Thursday, July 17, 2014

the perfect space

M arrives from Boston around three.  I go out to help her unload.  As I approach her car, she suddenly screeches, “There’s a space.”  Three cars down from the front of my building she finds, without looking, the perfect parking spot.

Now she doesn’t want to move her car.

This, in a nutshell, is the problem of having a car in the city without paying for a garage.  Once you find a spot, you never want to leave it.

The rest of the afternoon and evening is planned around moving or not moving the car.

M needs to go to her son Sam’s new apartment.  She's brought him a carload full of stuff.
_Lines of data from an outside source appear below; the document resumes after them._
theorem State.mxStaged_me :
    (b.mxStaged o c).me (Safety.mxInst o c) = { (b.mxTaken o c).me (Safety.mxInst o c) with
      passes := ((b.mxTaken o c).me (Safety.mxInst o c)).passes ++ mxPasses o } :=
  me_modMe (b.mxTaken o c) (Safety.mxInst o c) (fun m => { m with passes := m.passes ++ mxPasses o })

theorem State.mxStaged_others {i : Nat} (h : i ≠ Safety.mxInst o c) : (b.mxStaged o c).me i = b.me i :=
  (me_modMe_ne (s := b.mxTaken o c) (fun m => { m with passes := m.passes ++ mxPasses o }) h).trans (mxTaken_atEngine.others i h)

end

end Sys2Proof.Machine

namespace Sys2Proof.Laws

open Sys2Proof.Machine Sys2Proof.Safety

/-- A ready matrix operation claims its slots, takes its tenon operations and is staged (R111, R120). -/
theorem exec_matrixOperation_of_ready {s b : State} {q : QueueId} {d : Desc} {o : Op} {c : CoreId} (h : Issues s q d o b)
    (hm : MatrixReady b o c) : exec (.matrixOperation q d) s = .next (b.mxStaged o c) := by
  have hd : o.desc = d := (Issues_desc h).1
  have hissue := issueOnCore_of (i := .matrixOperation q d) h hm.toOnCore rfl (hd ▸ hm.cls) (hd ▸ hm.op) rfl
  have hchecks : b.matrixCause c (meInst c.val (hdEngine o.desc)) o
      (if mxClose o.desc = 1 then b.enabledEntry o.fn (mxWatchEn o.desc) (mxWatchId o.desc) else none) = 0 := hm.checks
  have hplace : (b.me (meInst c.val (hdEngine o.desc))).staged = false := hm.place
  have hwhole : (((b.claimFor c (mxInst o c) (mxOp b o c)).te c.val).takes o.desc).filter (fun j => j.parity) = [] := by
    simp only [State.te, State.claimFor_tes, List.filter_eq_nil_iff]
    exact fun j hj => by simpa using List.all_eq_true.mp hm.whole j hj
  refine (congrArg Host.Outcome.next (hissue _)).trans ?_
  simp only [hchecks, hplace, hm.init, hm.window, hm.slots, ne_eq, not_true_eq_false, if_false, Bool.false_eq_true, Option.isSome_none]
  exact congrArg (fun js => Host.Outcome.next (js.foldl (fun s j => State.joinParity s c o.ref j) (b.mxStaged o c))) hwhole

/-- Settles O3: issue claims the slots, each once, and adds the passes at the end. -/
theorem matrixStages : Obligations.MatrixStages := by
  intro s b q d o c h hm
  obtain rfl : o.desc = d := (Issues_desc h).1
  have hat : AtEngine (mxInst o c) b (b.mxTaken o c) := State.mxTaken_atEngine
  refine ⟨_, exec_matrixOperation_of_ready h hm, ?passes, hat.mem, hat.fns, hat.queues, hat.dir, hat.ctxs,
    fun i hi => State.mxStaged_others hi, ?bank0, ?bank1, fun k hk => ?out, fun k hk => ?claimed⟩
  case passes => rw [State.mxStaged_me, hat.engine]; rfl
  case bank0 => rw [State.mxStaged_me, hat.engine]
  case bank1 => rw [State.mxStaged_me, hat.engine]
  case out => rw [State.mxStaged_me]; exact State.slot_mxTaken_of_not_mem hk
  case claimed =>
    intro x y
    have hy : y = x.claimed o.ref o.desc (b.openTile c.val o.desc k) := by
      simp only [y, State.mxStaged_me]; exact State.slot_mxTaken_of_mem hk
    rw [hy]
    refine ⟨Slot.claimed_projOpen, fun hacc => ?_, Slot.claimed_shape, Slot.claimed_of_free, Slot.claimed_of_used⟩
    rw [Slot.claimed_of_acc_two hacc]
    exact ⟨rfl, rfl, rfl⟩

end Sys2Proof.Laws

/-! ## The entry of a vector -/

namespace Sys2Proof.Machine

section
variable {m : Me} {p : Pass} {cycle : Nat}

/-- What the entry of a vector may set of an engine. -/
theorem Me.enter_frame : m.enter p cycle = { m with
    lastEntry := cycle + 1, lastInterval := p.interval, passes := (m.enter p cycle).passes, lastRead0 := (m.enter p cycle).lastRead0,
    lastRead1 := (m.enter p cycle).lastRead1, staged0 := (m.enter p cycle).staged0, staged1 := (m.enter p cycle).staged1 } := by
  unfold enter
  dsimp only
  split <;> split
  · split <;> rfl
  · rfl
  · split <;> rfl
  · rfl

theorem Me.enter_passes {rest : List Pass} (h : m.passes = p :: rest) :
    (m.enter p cycle).passes = if p.left ≤ 1 then rest else { p with left := p.left - 1 } :: rest := by
  unfold enter
  extract_lets m1 m2 m3
  have h2 : m2.passes = p :: rest := by
    simp only [m2]; split <;> exact h
  have h3 : m3.passes = p :: rest := by
    simp only [m3]; split
    · split <;> exact h2
    · exact h2
  simp only [h3]

theorem Me.bank_setBank (b : Fin 2) (x : Bank) : (m.setBank b x).bank b = x := by
  unfold setBank bank
  split <;> rfl

theorem Me.setBank_frame (b : Fin 2) (x : Bank) :
    m.setBank b x = { m with bank0 := (m.setBank b x).bank0, bank1 := (m.setBank b x).bank1 } := by
  unfold setBank
  split <;> rfl

end

/-- The block of a pass stands in its bank as its first vector enters. -/
def State.withBlock (s : State) (c : CoreId) (inst : Nat) (p : Pass) (d : Desc) : State :=
  if p.loads ∧ p.left = p.total then s.modMe inst (fun m => m.setBank p.bank (s.loadBlock c.val d p.seg)) else s

/-- A vector enters the engine and is counted. -/
def State.takeVector (s : State) (c : CoreId) (inst : Nat) (p : Pass) (d : Desc) (cycle : Nat) : State :=
  ((s.withBlock c inst p d).modMe inst (fun m => m.enter p cycle)).count (pageMe inst + 0x78)

/-- The segment sums of the vector that enters, over the block that its pass then has. -/
def State.vectorSums (s : State) (c : CoreId) (inst : Nat) (p : Pass) (d : Desc) : List Val :=
  resultRow d (if p.loads = true ∧ p.left = p.total then s.loadBlock c.val d p.seg else (s.me inst).bank p.bank)
    (s.streamRow c.val d p.seg (p.total - p.left) (if p.seg = mxSegsM1 d then mxKlast d else 512))

/-- A mismatch found in a vector's sums is counted. -/
def State.countBad (s : State) (inst : Nat) (bad : Bool) : State := if bad then s.count (pageMe inst + 0x68) else s

/-- The result rows of a vector reach their slots, 512 columns each (R109). -/
def State.landVector (s : State) (inst : Nat) (p : Pass) (o : Op) (bad : Bool) (sums : List Val) : State :=
  ((chunks 512 sums).mapIdx (fun h v => (mxTile o.desc + (p.total - p.left) / 64 * mxPerGroup o.desc + h, v))).foldl (fun s x =>
    s.arrive inst x.1 o.desc { op := o.ref, seg := p.seg, row := p.total - p.left, sums := x.2, mismatch := bad }) s

section
variable {s : State} {c : CoreId} {inst : Nat} {p : Pass} {d : Desc} {cycle : Nat}

theorem State.withBlock_bank : ((s.withBlock c inst p d).me inst).bank p.bank
    = if p.loads = true ∧ p.left = p.total then s.loadBlock c.val d p.seg else (s.me inst).bank p.bank := by
  unfold withBlock
  split
  · rw [me_modMe, Me.bank_setBank]
  · rfl

theorem State.withBlock_rest : s.withBlock c inst p d = { s with mes := (s.withBlock c inst p d).mes } := by
  unfold withBlock
  split <;> rfl

theorem State.withBlock_engine : (s.withBlock c inst p d).me inst = { s.me inst with
    bank0 := ((s.withBlock c inst p d).me inst).bank0, bank1 := ((s.withBlock c inst p d).me inst).bank1 } := by
  unfold withBlock
  split
  · rw [me_modMe]; exact Me.setBank_frame ..
  · rfl

theorem State.withBlock_others {i : Nat} (h : i ≠ inst) : (s.withBlock c inst p d).me i = s.me i := by
  unfold withBlock
  split
  · exact me_modMe_ne _ h
  · rfl

theorem State.takeVector_me : (s.takeVector c inst p d cycle).me inst = ((s.withBlock c inst p d).me inst).enter p cycle :=
  me_modMe (s.withBlock c inst p d) inst (fun m => m.enter p cycle)

theorem State.takeVector_others {i : Nat} (h : i ≠ inst) : (s.takeVector c inst p d cycle).me i = s.me i :=
  (me_modMe_ne (s := s.withBlock c inst p d) (fun m => m.enter p cycle) h).trans (withBlock_others h)

theorem State.takeVector_rest :
    s.takeVector c inst p d cycle = { s with mes := (s.takeVector c inst p d cycle).mes, regs := (s.takeVector c inst p d cycle).regs } := by
  unfold takeVector
  rw [withBlock_rest]
  rfl

theorem State.takeVector_entries :
    (s.takeVector c inst p d cycle).reg 0 (pageMe inst + 0x78) = min (s.reg 0 (pageMe inst + 0x78) + 1) 0xFFFFFFFF := by
  unfold takeVector
  rw [reg_count, withBlock_rest]
  rfl

theorem State.takeVector_passes {rest : List Pass} (h : (s.me inst).passes = p :: rest) :
    ((s.takeVector c inst p d cycle).me inst).passes = if p.left ≤ 1 then rest else { p with left := p.left - 1 } :: rest := by
  rw [takeVector_me, Me.enter_passes]
  rw [withBlock_engine]; exact h

theorem State.takeVector_lastEntry : ((s.takeVector c inst p d cycle).me inst).lastEntry = cycle + 1 := by
  rw [takeVector_me, Me.enter_frame]

theorem State.takeVector_lastInterval : ((s.takeVector c inst p d cycle).me inst).lastInterval = p.interval := by
  rw [takeVector_me, Me.enter_frame]

theorem State.takeVector_mem : (s.takeVector c inst p d cycle).mem = s.mem := by rw [takeVector_rest]

theorem State.takeVector_queues : (s.takeVector c inst p d cycle).queues = s.queues := by rw [takeVector_rest]

/-- The sums depend on memory and on the engine's banks alone. -/
theorem State.vectorSums_congr {t : State} (hmem : t.mem = s.mem) (hme : t.me inst = s.me inst) :
    t.vectorSums c inst p d = s.vectorSums c inst p d := by
  simp only [vectorSums, loadBlock, streamRow, nat, hmem, hme]

theorem State.takeVector_slot (k : Nat) : ((s.takeVector c inst p d cycle).me inst).slot k = (s.me inst).slot k := by
  rw [takeVector_me, Me.enter_frame, withBlock_engine]
  rfl

/-- A vector enters, and its sums land in their slots, marked where a mismatch was found. -/
theorem State.enterVector_eq (s : State) (c : CoreId) (inst : Nat) (p : Pass) (o : Op) (cycle : Nat) (mismatch : Bool) :
    let t := s.takeVector c inst p o.desc cycle
    let sums := s.vectorSums c inst p o.desc
    let bad := mismatch && sums.all Val.isFinite
    s.enterVector c inst p o cycle mismatch
      = ((t.countBad inst bad).landVector inst p o bad sums).settle inst := by
  intro t sums bad
  have hstream : ∀ klast, (s.withBlock c inst p o.desc).streamRow c.val o.desc p.seg (p.total - p.left) klast
      = s.streamRow c.val o.desc p.seg (p.total - p.left) klast := fun klast => by rw [withBlock_rest]; rfl
  have hsums : resultRow o.desc (((s.withBlock c inst p o.desc).me inst).bank p.bank) ((s.withBlock c inst p o.desc).streamRow c.val o.desc
      p.seg (p.total - p.left) (if p.seg = mxSegsM1 o.desc then mxKlast o.desc else 512)) = sums := by
    rw [withBlock_bank, hstream]; rfl
  simp only [bad, ← hsums]
  rfl

end

/-! ## Landing -/

section
variable {s : State} {inst slot : Nat} {d : Desc} {a : Arrival}

theorem State.addArrival_atEngine : Laws.AtEngine inst s (s.addArrival inst slot d a) := by
  unfold addArrival
  extract_lets last j t joins bad u end_
  have hu : Laws.AtEngine inst s u := .modSlot ..
  exact .ite ((hu.trans (.modSlot ..)).trans (.modMe _ fun _ => rfl)) hu

theorem State.arrive_atEngine : Laws.AtEngine inst s (s.arrive inst slot d a) :=
  .ite ((Laws.AtEngine.modSlot ..).trans (.wait _ (by omega))) addArrival_atEngine

/-- Without joined operations a row takes one rounded addition of each sum. -/
theorem State.addArrival_vals (h : (s.te (inst / 2)).joined = []) : (((s.addArrival inst slot d a).me inst).slot slot).vals
    = setAt ((s.me inst).slot slot).vals (a.row % 64) (fun r => addRow r a.sums) := by
  unfold addArrival
  extract_lets last j t joins bad u end_
  have hjoins : joins = [] := by
    have ht : t.joined = [] := h
    simp only [joins, Te.joinRows, ht, List.filter_nil, List.flatMap_nil, ite_self]
  have hu : ((u.me inst).slot slot).vals = setAt ((s.me inst).slot slot).vals (a.row % 64) (fun r => addRow r a.sums) := by
    simp only [u, slot_modSlot, Slot.addRows, hjoins, List.map_nil, List.foldl_cons, List.foldl_nil, j]
  split
  · rw [me_modMe]
    exact (congrArg Slot.vals (slot_modSlot u inst slot fun x => { x with st := .closing, closer := some a.op })).trans hu
  · exact hu

theorem State.arrive_of_not_held (h : ((s.me inst).slot slot).holdsBack a.op = false) :
    s.arrive inst slot d a = s.addArrival inst slot d a := by
  simp only [arrive, h, Bool.false_eq_true, if_false]

end

/-! ## The sums of a vector -/

theorem chunks_of_length {α : Type} {n : Nat} {xs : List α} (h : xs.length = n) (hn : 0 < n) : chunks n xs = [xs] := by
  have htake : xs.take n = xs := List.take_of_length_le (Nat.le_of_eq h)
  have hdrop : xs.drop n = [] := List.drop_of_length_le (Nat.le_of_eq h)
  cases xs with
  | nil => simp only [List.length_nil] at h; omega
  | cons x xs =>
    simp only [chunks, List.length_cons, chunksOf, htake, hdrop]
    cases xs.length <;> rfl

theorem length_resultRow {d : Desc} (h : mxWidth d = 512) (b : Bank) (xs : List Val) : (resultRow d b xs).length = 512 := by
  unfold resultRow
  split
  · rw [List.length_map, List.length_range]
  · rw [List.length_map, List.length_range, h]

/-- A vector of a tile of 512 columns has one result row. -/
theorem State.landVector_of_width {s : State} {inst : Nat} {p : Pass} {o : Op} {bad : Bool} {sums : List Val} (h : mxWidth o.desc = 512)
    (hsums : sums.length = 512) : s.landVector inst p o bad sums = s.arrive inst (mxTile o.desc + (p.total - p.left) / 64) o.desc
      { op := o.ref, seg := p.seg, row := p.total - p.left, sums := sums, mismatch := bad } := by
  have hper : mxPerGroup o.desc = 1 := by rw [mxPerGroup, h]
  simp only [landVector, chunks_of_length hsums (by decide), hper, List.mapIdx_cons, List.mapIdx_nil, List.foldl_cons, List.foldl_nil,
    Nat.mul_one, Nat.add_zero]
Big stuff in big boxes.  But what will happen to the space?  She thinks she can bribe a doorman.  She doesn’t know NYC well enough to know that he’d be risking his life if he said to a would-be parker,  “No, sorry, you can’t park here; this space is taken.”
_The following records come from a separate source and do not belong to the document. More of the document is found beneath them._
-- ==== Sys2Proof/Machine/Fetch.lean ====
section
/-! DEFINITION. What happens around an instruction: the environment's actions at the step boundary, the acceptance of an
interrupt, the fetch and the checks it makes, and what the step is to do. -/

namespace Sys2Proof.Machine

/-- One action of the environment (R346, R332, R371). -/
def applyEvent (s : State) : EnvEvent → State
  | .raise n => if s.pending.contains n then s else { s with pending := n :: s.pending }
  | .withdraw n => { s with pending := s.pending.erase n }
  | .sleepEnabled b => { s with sleepEnabled := b }
  | .reset => applyReset s

/-- What the environment does before this step, in its order; the later steps' actions stay listed (assumption 9). -/
def applyEnv (s : State) : State := (s.env.headD []).foldl applyEvent { s with env := s.env.tail }

/-- The lowest-numbered pending request among the vectors 1 to `N_VECTORS` - 1 (R348, R349). -/
def leastPending (s : State) : Option Nat :=
  ((List.range s.cfg.nVectors).drop 1).find? (fun n => s.pending.contains n)

/-- The interrupt that is accepted at a step boundary (R349). -/
def acceptable (s : State) : Option Nat := if s.flag bitI && !s.irqInhibit then leastPending s else none

/-- The second word of the instruction that begins with `w` at the program counter: only JMP, CALL, LDS and STS have
one (R70, R101). The address wraps modulo `2^PC_BITS` (R26, assumption 27). -/
def secondWord (s : State) (w : Word) : Except Fault Word :=
  if wordCount w = 2 then
    match progWord s s.nextPc with
    | none => .error (.fetchOutOfRange s.nextPc)
    | some w2 => .ok w2
  else .ok 0

/-- Whether a first word is an assigned word of an instruction the member has (R124, R125, R334). -/
def executable (s : State) (w : Word) : Bool :=
  match decodeWord w 0 with
  | none => false
  | some i => s.cfg.hasInstr i && i != .spm

/-- The instruction at the program counter, with the checks in the order of R341: the first word exists, it is the word
of an instruction of this member, the second word exists. -/
def fetchInstr (s : State) : Except Fault Instr :=
  match progWord s s.pc with
  | none => .error (.fetchOutOfRange s.pc)
  | some w =>
    if executable s w then
      match secondWord s w with
      | .error f => .error f
      | .ok w2 =>
        match decodeWord w w2 with
        | none => .error (.illegalEncoding s.pc w)
        | some i => .ok i
    else .error (.illegalEncoding s.pc w)

/-- What a step does after its interrupt test: a result of its own, or an instruction to run. -/
inductive StepPlan where
  | done (r : Result)
  | run (i : Instr) (s : State)

/-- The start of a step (R349): the environment acts; an acceptable interrupt is entered; otherwise `irq_inhibit` is used
up, and a core that is awake fetches an instruction. A sleeping core's step answers a next state that differs in nothing else,
for ever if no interrupt can come: that the end of a run of R360 (b), (c) is no stop of the step is DESIGN CHOICE,
assumption 32. -/
def plan (s : State) : StepPlan :=
  match acceptable (applyEnv s) with
  | some n => .done (interruptEntry n (applyEnv s))
  | none =>
    let t := { applyEnv s with irqInhibit := false }
    if t.sleeping then .done (.next t)
    else
      match fetchInstr t with
      | .error f => .done (.fault f)
      | .ok i => .run i t

end Sys2Proof.Machine
end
We even contemplate taking a cab, or calling Uber, though we doubt all the stuff can fit in a normal-sized trunk.  Not to mention the fact that a cab/Uber would cost about the same as  overnight parking in a garage.

But we are lucky; the parking gods are on our side.  My doorman hears us talking and says, “Hey, I’m leaving at 8 and I have a spot right across the street.”  So now our plans revolve around being back from Sam's to claim the new space at 8.

This presents a new set of challenges.

Do we go to Sam’s first and have dinner later?  No, that would be too late.  

So we find ourselves eating a very early dinner.  We go to Maya, an upscale Mexican place.  It is packed.  At least the bar area is.  And that makes the restaurant unpleasantly loud. It's impossible to have a conversation.  

While there, M gets a text from Sam; he  can't be home before 9 to let us in.  

At some point, we consider and dismiss the idea of borrowing an orange cone we see on the street and using it to reserve our space.  Not neighborly.  And not legal.

We leave around 9 for Sam’s apartment in the East Village. We make a few trips to unload M's double-parked car, and have an ice-cream after at the Big Gay Ice-Cream Shop, deserving of its line.

We get back to the UES around 11:30.  “What do you think we should do?” M asks.  “Well, let’s try my block first,” I respond. 

And there, exactly two cars in front of our original perfect space, is yet another perfect space.  Thank-you parking gods, wherever you are.